=== INPUT DATA ===

════

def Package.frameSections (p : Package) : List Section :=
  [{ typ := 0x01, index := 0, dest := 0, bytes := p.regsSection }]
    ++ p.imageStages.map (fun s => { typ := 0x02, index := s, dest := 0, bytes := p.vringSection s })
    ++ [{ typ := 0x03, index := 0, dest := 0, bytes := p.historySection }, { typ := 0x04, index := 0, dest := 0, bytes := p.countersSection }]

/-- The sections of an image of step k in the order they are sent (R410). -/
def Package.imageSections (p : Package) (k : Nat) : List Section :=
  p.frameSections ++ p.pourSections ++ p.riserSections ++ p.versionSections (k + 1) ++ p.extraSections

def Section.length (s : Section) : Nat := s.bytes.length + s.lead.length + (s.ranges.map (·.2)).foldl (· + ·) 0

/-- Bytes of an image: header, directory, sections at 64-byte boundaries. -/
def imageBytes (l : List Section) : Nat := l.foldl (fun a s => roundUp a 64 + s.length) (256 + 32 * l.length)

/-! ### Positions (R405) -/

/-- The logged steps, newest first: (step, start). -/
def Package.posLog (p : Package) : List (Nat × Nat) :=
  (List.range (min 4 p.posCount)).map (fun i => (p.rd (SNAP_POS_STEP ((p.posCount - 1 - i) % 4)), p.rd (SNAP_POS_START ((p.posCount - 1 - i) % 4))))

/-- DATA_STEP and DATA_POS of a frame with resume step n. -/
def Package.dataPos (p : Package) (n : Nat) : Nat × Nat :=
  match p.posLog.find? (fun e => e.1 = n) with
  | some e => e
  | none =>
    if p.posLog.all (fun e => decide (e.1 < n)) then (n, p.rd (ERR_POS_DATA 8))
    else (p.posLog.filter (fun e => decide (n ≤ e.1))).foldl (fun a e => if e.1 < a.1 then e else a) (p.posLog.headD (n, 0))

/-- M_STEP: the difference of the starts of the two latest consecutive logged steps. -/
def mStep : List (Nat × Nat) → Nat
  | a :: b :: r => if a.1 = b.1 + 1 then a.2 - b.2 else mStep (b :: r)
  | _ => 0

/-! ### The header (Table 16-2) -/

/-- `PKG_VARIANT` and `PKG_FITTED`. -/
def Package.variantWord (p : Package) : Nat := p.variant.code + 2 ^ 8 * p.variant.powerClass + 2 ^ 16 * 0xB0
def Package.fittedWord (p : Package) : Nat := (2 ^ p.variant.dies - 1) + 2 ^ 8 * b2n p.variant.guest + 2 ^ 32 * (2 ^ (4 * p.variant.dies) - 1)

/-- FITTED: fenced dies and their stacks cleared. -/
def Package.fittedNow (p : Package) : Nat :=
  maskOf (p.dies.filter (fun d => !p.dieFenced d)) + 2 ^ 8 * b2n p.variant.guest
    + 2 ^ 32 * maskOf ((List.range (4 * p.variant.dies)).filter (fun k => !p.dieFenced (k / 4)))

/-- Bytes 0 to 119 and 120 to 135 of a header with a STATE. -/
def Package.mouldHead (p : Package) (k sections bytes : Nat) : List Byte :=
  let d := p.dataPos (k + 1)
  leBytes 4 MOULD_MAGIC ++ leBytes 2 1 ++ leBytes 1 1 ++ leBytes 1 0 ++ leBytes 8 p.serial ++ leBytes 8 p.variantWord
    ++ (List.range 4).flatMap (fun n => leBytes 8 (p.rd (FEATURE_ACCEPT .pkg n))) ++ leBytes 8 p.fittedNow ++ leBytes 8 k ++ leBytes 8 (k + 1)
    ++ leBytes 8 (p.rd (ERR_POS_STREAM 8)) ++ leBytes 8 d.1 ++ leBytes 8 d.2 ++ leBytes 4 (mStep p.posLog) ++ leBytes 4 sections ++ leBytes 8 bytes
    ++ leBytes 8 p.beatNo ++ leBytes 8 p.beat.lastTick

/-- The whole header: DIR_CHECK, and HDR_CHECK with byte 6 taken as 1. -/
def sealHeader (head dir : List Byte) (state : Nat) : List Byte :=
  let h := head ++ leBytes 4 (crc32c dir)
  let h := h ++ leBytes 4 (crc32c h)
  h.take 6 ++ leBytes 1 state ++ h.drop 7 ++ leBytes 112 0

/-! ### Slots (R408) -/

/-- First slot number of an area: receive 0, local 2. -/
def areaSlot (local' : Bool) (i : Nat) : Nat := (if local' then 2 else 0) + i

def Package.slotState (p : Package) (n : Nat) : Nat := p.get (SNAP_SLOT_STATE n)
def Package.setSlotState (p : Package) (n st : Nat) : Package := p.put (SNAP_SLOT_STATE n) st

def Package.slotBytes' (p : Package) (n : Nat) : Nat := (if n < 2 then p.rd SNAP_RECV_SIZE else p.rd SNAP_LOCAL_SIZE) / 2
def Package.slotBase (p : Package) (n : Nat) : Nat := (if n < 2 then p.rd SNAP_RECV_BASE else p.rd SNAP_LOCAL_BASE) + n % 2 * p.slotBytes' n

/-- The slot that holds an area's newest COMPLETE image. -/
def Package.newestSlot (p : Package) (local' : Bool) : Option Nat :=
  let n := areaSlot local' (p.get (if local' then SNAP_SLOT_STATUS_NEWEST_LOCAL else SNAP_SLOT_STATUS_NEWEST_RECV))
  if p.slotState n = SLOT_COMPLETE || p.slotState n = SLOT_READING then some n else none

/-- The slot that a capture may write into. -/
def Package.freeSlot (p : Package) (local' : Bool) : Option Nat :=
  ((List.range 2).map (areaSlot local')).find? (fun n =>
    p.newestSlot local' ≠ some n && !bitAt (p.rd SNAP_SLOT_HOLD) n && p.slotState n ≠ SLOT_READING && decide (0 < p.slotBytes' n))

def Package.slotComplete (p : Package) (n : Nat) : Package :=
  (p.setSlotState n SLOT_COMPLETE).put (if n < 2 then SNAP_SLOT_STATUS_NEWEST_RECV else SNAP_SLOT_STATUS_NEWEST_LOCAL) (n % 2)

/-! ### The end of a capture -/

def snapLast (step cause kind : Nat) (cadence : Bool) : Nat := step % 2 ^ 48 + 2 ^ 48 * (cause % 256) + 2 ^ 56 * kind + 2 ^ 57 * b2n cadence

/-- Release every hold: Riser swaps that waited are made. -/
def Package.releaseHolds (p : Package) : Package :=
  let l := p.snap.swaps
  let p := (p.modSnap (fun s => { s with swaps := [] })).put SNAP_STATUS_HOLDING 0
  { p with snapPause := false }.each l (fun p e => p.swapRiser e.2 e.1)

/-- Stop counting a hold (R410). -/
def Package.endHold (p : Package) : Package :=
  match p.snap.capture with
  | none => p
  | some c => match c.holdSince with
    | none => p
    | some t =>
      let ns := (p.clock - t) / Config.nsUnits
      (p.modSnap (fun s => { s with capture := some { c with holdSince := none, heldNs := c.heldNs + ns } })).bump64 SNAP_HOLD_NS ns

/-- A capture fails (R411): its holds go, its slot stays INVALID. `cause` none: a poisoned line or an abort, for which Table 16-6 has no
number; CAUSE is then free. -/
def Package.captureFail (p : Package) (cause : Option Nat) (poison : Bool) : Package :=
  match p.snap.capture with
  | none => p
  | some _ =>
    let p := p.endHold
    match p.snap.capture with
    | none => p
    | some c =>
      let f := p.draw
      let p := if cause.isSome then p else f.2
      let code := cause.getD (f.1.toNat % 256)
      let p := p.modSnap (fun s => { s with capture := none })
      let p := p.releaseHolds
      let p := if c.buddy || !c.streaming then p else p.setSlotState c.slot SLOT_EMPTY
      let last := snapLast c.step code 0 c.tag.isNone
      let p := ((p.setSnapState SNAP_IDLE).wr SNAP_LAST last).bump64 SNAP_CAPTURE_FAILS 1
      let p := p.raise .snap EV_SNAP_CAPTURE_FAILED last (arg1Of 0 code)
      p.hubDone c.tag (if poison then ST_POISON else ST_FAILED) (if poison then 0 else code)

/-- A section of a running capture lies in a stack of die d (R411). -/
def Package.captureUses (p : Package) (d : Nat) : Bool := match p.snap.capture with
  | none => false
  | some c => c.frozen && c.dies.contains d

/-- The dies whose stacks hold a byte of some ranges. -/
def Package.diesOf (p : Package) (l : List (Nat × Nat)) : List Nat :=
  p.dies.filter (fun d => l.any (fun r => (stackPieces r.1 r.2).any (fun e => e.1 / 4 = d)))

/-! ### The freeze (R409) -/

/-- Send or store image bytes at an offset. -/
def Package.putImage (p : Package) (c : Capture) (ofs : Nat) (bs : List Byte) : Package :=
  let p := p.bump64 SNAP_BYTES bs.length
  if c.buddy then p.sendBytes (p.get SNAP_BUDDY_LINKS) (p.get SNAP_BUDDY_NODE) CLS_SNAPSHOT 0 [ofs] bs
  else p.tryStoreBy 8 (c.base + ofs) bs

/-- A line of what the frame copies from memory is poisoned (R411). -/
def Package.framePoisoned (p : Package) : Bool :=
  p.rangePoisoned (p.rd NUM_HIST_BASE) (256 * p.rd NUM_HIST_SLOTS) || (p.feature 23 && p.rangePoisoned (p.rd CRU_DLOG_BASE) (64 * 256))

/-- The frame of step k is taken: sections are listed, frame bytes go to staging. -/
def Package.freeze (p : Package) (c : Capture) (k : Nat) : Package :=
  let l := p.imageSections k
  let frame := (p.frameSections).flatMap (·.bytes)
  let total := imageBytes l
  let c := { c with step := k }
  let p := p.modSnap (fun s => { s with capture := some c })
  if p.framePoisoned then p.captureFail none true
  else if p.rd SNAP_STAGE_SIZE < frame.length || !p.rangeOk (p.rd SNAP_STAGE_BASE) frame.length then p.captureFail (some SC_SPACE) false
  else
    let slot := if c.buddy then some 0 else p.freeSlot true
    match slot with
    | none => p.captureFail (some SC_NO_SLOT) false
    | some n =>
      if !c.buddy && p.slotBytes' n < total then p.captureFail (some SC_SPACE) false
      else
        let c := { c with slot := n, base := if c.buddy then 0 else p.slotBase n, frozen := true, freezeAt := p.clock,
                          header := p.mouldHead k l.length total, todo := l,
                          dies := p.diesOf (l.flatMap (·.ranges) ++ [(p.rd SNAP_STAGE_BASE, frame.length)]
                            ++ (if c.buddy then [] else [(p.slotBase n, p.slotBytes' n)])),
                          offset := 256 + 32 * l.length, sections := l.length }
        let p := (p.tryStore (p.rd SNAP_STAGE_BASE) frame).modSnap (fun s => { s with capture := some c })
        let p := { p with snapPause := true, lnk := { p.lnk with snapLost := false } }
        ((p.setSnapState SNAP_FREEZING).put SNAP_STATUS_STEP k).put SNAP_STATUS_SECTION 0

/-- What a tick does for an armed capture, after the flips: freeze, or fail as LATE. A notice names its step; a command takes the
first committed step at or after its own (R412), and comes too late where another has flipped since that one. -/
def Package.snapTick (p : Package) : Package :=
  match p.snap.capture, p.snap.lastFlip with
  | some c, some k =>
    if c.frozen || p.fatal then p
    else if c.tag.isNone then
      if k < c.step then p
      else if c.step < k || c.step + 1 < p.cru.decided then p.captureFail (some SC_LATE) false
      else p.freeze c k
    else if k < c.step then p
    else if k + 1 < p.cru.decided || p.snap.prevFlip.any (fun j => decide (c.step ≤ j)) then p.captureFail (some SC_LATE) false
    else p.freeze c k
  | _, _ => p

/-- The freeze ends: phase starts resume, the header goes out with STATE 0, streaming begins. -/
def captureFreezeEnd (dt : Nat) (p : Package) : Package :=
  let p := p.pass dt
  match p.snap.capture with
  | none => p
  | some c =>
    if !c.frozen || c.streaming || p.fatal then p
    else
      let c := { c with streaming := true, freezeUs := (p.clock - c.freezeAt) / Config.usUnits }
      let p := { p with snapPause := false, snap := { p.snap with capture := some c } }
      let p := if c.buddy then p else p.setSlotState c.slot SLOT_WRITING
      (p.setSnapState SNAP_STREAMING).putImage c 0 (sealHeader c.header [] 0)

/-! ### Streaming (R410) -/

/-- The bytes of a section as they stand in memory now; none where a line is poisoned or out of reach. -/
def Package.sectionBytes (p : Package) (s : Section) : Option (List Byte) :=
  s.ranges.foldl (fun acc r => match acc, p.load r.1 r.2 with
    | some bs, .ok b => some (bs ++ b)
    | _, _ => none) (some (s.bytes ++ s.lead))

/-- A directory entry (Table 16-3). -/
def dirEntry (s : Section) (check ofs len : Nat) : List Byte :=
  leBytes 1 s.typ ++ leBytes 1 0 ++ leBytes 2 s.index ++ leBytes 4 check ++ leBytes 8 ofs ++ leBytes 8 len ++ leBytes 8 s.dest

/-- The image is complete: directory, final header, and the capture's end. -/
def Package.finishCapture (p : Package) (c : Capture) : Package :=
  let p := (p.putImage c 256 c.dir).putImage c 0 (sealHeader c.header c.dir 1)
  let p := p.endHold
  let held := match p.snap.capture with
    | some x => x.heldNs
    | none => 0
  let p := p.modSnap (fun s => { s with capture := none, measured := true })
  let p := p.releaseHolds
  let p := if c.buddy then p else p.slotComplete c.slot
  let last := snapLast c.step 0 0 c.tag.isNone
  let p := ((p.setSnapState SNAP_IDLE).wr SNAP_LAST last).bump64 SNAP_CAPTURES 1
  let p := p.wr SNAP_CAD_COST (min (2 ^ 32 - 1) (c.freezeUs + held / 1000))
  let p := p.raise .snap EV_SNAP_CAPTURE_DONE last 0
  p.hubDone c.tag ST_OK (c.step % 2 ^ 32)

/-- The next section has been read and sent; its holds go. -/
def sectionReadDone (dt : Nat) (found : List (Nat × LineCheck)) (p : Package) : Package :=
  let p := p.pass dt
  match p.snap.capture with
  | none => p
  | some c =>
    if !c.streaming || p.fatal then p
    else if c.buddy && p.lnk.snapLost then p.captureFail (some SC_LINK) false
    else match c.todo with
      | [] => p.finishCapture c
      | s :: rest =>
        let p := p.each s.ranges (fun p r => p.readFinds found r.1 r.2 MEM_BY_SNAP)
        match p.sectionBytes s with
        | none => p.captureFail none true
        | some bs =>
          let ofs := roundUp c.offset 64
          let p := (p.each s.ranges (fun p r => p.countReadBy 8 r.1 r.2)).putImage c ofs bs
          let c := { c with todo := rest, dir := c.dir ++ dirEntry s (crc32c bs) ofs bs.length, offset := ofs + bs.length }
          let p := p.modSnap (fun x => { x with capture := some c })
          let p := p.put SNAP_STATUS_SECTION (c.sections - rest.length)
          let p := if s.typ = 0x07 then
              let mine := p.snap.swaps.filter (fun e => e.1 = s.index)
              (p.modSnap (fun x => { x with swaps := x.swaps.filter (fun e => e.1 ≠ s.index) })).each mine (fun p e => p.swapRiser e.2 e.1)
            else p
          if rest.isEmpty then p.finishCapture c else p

════

=== DESCRIPTION OF THE TASK ===
Copy each line of the records above that carries the word "sectionBytes".

=== WRITTEN REPLY ===
def Package.sectionBytes (p : Package) (s : Section) : Option (List Byte) :=
        match p.sectionBytes s with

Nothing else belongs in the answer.